◆ **REQUIRED ACTION**
Your task is to return the line containing "it builds. -/" and each line after it through the end of the entries, exactly, with no other lines.

◆ **DATA PROVIDED**

-- ==== Sys2Proof/Laws/PerInstr.lean ====
section
/-! SUPPORT. For every instruction: the row of its major and minor opcode rebuilds it from its header and its bits. -/

namespace Sys2Proof.Laws.Rebuild

open Sys2Proof.Machine

/-- The words of an instruction name its own row, and the row reads the instruction back (R71, R73). -/
def Statement (i : Instr) : Prop :=
  ∀ r, Raw.of i = some r → ∃ row, rowOf r.major r.f = some row ∧ row.build r.h r.x = i

/-- A step of another agent has no words. -/
theorem of_none {i : Instr} (h : Raw.of i = none) : Statement i := by intro r hr; rw [h] at hr; cases hr

/-- From the row and what it builds. -/
theorem of_row {i : Instr} {r : Raw} (row : Row) (h : Raw.of i = some r) (hr : rowOf r.major r.f = some row)
    (hb : row.build r.h r.x = i) : Statement i := by
  intro r' h'; rw [h] at h'; cases h'; exact ⟨row, hr, hb⟩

◆ **EXERCISE ANSWER**
/-- From the row and what it builds. -/
theorem of_row {i : Instr} {r : Raw} (row : Row) (h : Raw.of i = some r) (hr : rowOf r.major r.f = some row)
    (hb : row.build r.h r.x = i) : Statement i := by
  intro r' h'; rw [h] at h'; cases h'; exact ⟨row, hr, hb⟩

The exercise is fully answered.